Please pay attention that this is not a retrieval task and we are seeking for generative solutions. Teams may submit results to evaluation system and rank on the leaderboard with any method. But we will be manually evaluating award contenders and teams only using retrieval method will be disqualified from winning the awards.
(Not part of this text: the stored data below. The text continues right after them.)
-- ==== Sys2Proof/Laws/Bits.lean ====
section
/-!
SUPPORT. Bit-level lemmas of the slices, buffers, bitstream and groups, one spec lemma per definition.
-/

namespace Sys2Proof.Machine

/-! ### Most significant bit first -/

theorem getMsbD_eq_getLsbD {w : Nat} (v : BitVec w) {p : Nat} (h : p < w) : v.getMsbD p = v.getLsbD (w - 1 - p) := by
  simp [BitVec.getMsbD, h]

theorem eq_of_getMsbD {w : Nat} {x y : BitVec w} (h : ∀ p < w, x.getMsbD p = y.getMsbD p) : x = y := by
  apply BitVec.eq_of_getLsbD_eq
  intro i hi
  have := h (w - 1 - i) (by omega)
  rw [getMsbD_eq_getLsbD x (by omega), getMsbD_eq_getLsbD y (by omega)] at this
  rwa [show w - 1 - (w - 1 - i) = i by omega] at this

theorem getLsbD_congr {w : Nat} (v : BitVec w) {i j : Nat} (h : i = j) : v.getLsbD i = v.getLsbD j := by rw [h]

/-- A slice counted from the most significant bit. -/
theorem extractLsb'_getMsbD {w : Nat} (v : BitVec w) (p n i : Nat) (hp : p + n ≤ w) (hi : i < n) :
    (v.extractLsb' (w - n - p) n).getMsbD i = v.getMsbD (p + i) := by
  rw [getMsbD_eq_getLsbD _ hi, getMsbD_eq_getLsbD _ (by omega), BitVec.getLsbD_extractLsb']
  simp only [show n - 1 - i < n by omega, decide_true, Bool.true_and]
  exact getLsbD_congr _ (by omega)

theorem append_getMsbD {m n : Nat} (x : BitVec m) (y : BitVec n) (p : Nat) :
    (x ++ y).getMsbD p = if p < m then x.getMsbD p else y.getMsbD (p - m) := by
  rw [BitVec.getMsbD_append]
  split
  · rename_i h
    split
    · omega
    · rfl
  · rename_i h
    split
    · rfl
    · omega

/-! ### Slices -/

theorem writeSlice_getLsbD {w k : Nat} (v : BitVec w) (lo : Nat) (x : BitVec k) (h : lo + k ≤ w) (i : Nat)
    (hi : i < w) :
    (writeSlice v lo x).getLsbD i = if lo ≤ i ∧ i < lo + k then x.getLsbD (i - lo) else v.getLsbD i := by
  simp only [writeSlice, BitVec.getLsbD_or, BitVec.getLsbD_and, BitVec.getLsbD_not, BitVec.getLsbD_shiftLeft,
    BitVec.getLsbD_setWidth, BitVec.getLsbD_allOnes, hi, decide_true, Bool.true_and]
  by_cases h1 : i < lo
  · simp [h1, show ¬ lo ≤ i by omega]
  · by_cases h2 : i < lo + k
    · simp [h1, h2, show lo ≤ i by omega, show i - lo < k by omega, show i - lo < w by omega]
    · have : x.getLsbD (i - lo) = false := BitVec.getLsbD_of_ge _ _ (by omega)
      simp [h1, h2, this, show ¬ (i - lo < k) by omega]

theorem leftAligned_getMsbD (bs : List Bool) (p : Nat) (hp : p < 256) :
    (leftAligned bs).getMsbD p = bs.getD p false := by
  rw [getMsbD_eq_getLsbD _ hp, leftAligned_getLsbD _ _ (by omega), show 255 - (256 - 1 - p) = p by omega]

theorem leftAlignedHex_getLsbD (hs : List (BitVec 4)) (i : Nat) (hi : i < 256) :
    (leftAlignedHex hs).getLsbD i = (hs.getD ((255 - i) / 4) 0).getMsbD ((255 - i) % 4) := by
  induction hs generalizing i with
  | nil => simp [leftAlignedHex, BitVec.getMsbD]
  | cons h hs ih =>
    simp only [leftAlignedHex, BitVec.getLsbD_or, BitVec.getLsbD_shiftLeft, BitVec.getLsbD_ushiftRight,
      BitVec.getLsbD_setWidth, hi, decide_true, Bool.true_and]
    by_cases h4 : 252 ≤ i
    · rw [BitVec.getLsbD_of_ge (leftAlignedHex hs) (4 + i) (by omega)]
      rw [show (255 - i) / 4 = 0 by omega, List.getD_cons_zero, getMsbD_eq_getLsbD _ (by omega)]
      simp only [show ¬ i < 252 by omega, decide_false, Bool.not_false, Bool.true_and, Bool.or_false,
        show i - 252 < 256 by omega, decide_true]
      exact getLsbD_congr _ (by omega)
    · rw [ih (4 + i) (by omega), show (255 - i) / 4 = (255 - (4 + i)) / 4 + 1 by omega, List.getD_cons_succ,
        show (255 - i) % 4 = (255 - (4 + i)) % 4 by omega]
      simp [show i < 252 by omega]

/-! ### The collection buffers -/

theorem isbin_iff (c : Char8) : isbin c = true ↔ c = 0x30 ∨ c = 0x31 := by simp [isbin]

/-- Only the character's own position of `BINBUF` changes, and only for a binary character (40_normalizer.md R121). -/
theorem binbufAfter_getLsbD (buf : BitVec 256) (n : Nat) (c : Char8) (i : Nat) (hi : i < 256) :
    (binbufAfter buf n c).getLsbD i =
      if n < 256 ∧ (c = 0x30 ∨ c = 0x31) ∧ i = 255 - n then c.getLsbD 0 else buf.getLsbD i := by
  unfold binbufAfter
  by_cases h : n < 256 ∧ isbin c = true
  · rw [if_pos h, writeSlice_getLsbD _ _ _ (by omega) _ hi]
    have := (isbin_iff c).1 h.2
    by_cases h2 : i = 255 - n
    · rw [if_pos (by omega), if_pos ⟨h.1, this, h2⟩]
      subst h2
      simp [binval]
    · rw [if_neg (by omega), if_neg (by tauto)]
  · rw [if_neg h, if_neg]
    rw [isbin_iff] at h
    tauto

/-- Only the character's own four bits of `HEXBUF` change, and only for a hex digit (40_normalizer.md R121). -/
theorem hexbufAfter_getLsbD (buf : BitVec 256) (n : Nat) (c : Char8) (i : Nat) (hi : i < 256) :
    (hexbufAfter buf n c).getLsbD i =
      match hexval c with
      | some h =>
        if n < 64 ∧ 252 - 4 * n ≤ i ∧ i ≤ 255 - 4 * n then h.getLsbD (i - (252 - 4 * n)) else buf.getLsbD i
      | none => buf.getLsbD i := by
  unfold hexbufAfter
  rcases hexval c with _ | h
  · rfl
  · simp only
    by_cases hn : n < 64
    · rw [if_pos hn, writeSlice_getLsbD _ _ _ (by omega) _ hi]
      by_cases h2 : 252 - 4 * n ≤ i ∧ i ≤ 255 - 4 * n
      · rw [if_pos (by omega), if_pos (by omega)]
      · rw [if_neg (by omega), if_neg (by omega)]
    · rw [if_neg hn, if_neg (by omega)]

/-! ### Checksum -/

theorem entropyOf_getMsbD (w : Width) (e : BitVec 256) (p : Nat) (hp : p < w.entropyBits) :
    (entropyOf w e).getMsbD p = e.getMsbD p := by
  have hn : w.entropyBits ≤ 256 := by cases w <;> decide
  have := extractLsb'_getMsbD e 0 w.entropyBits p (by omega) hp
  simpa [entropyOf] using this

theorem bytesOf_length {n : Nat} (v : BitVec n) : (bytesOf v).length = n / 8 := by simp [bytesOf]

theorem bytesOf_getMsbD {n : Nat} (v : BitVec n) (j i : Nat) (hj : j < n / 8) (hi : i < 8) :
    ((bytesOf v).getD j 0).getMsbD i = v.getMsbD (8 * j + i) := by
  simp only [bytesOf, List.getD_eq_getElem?_getD, List.getElem?_map, List.getElem?_range hj, Option.map_some,
    Option.getD_some]
  exact extractLsb'_getMsbD v (8 * j) 8 i (by omega) hi

theorem leadingBits_getMsbD (w : Width) (d : BitVec 256) (i : Nat) (hi : i < 8) :
    (leadingBits w d).getMsbD i =
      (decide (8 - w.checksumBits ≤ i) && d.getMsbD (i - (8 - w.checksumBits))) := by
  have hc : w.checksumBits ≤ 8 := by cases w <;> decide
  rw [getMsbD_eq_getLsbD _ hi, leadingBits, BitVec.getLsbD_setWidth, BitVec.getLsbD_extractLsb']
  by_cases h : 8 - w.checksumBits ≤ i
  · rw [getMsbD_eq_getLsbD d (by omega)]
    simp only [h, decide_true, Bool.true_and, show 8 - 1 - i < w.checksumBits by omega, show 8 - 1 - i < 8 by omega]
    exact getLsbD_congr _ (by omega)
  · simp [h, show ¬ 8 - 1 - i < w.checksumBits by omega]

/-! ### Bitstream and groups -/

theorem group_getMsbD (full : BitVec 264) (k j : Nat) (hk : k < 24) (hj : j < 11) :
    (group full k).getMsbD j = full.getMsbD (11 * k + j) := by
  simpa [group] using extractLsb'_getMsbD full (11 * k) 11 j (by omega) hj

theorem groups_getElem (w : Width) (full : BitVec 264) (k : Nat) (hk : k < 24) :
    (groups w full)[k] = if k < w.wordCount then group full k else 0 := by simp [groups]

theorem Width.wordCount_le (w : Width) : w.wordCount ≤ 24 := by cases w <;> decide

end Sys2Proof.Machine
end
For example, considering a method which uses features extracted from the test set videos and retrieves the “closest-meaning” caption from the training set for submission, this will not be qualified for winning the track since it is not a generative solution.

More details about the dataset explanation can be referred to: https://github.com/woven-visionai/wts-dataset

- Data Access

To access the data please submit the following data request form: https://forms.gle/szQPk1TMR8JXzm327

Dataset will be sent to the provided email address upon approval.

~~[Traffic VQA data will be released after 2025/12/May]~~

[Traffic VQA data has been released on 05/21/2025. For the user who has already been granted access to the data, please download the “annotations.zip” file again to find the VQA train and val data, as well as for the external part.]

Test data can be accessed from here. Please find it once you have already finished the request in the above form.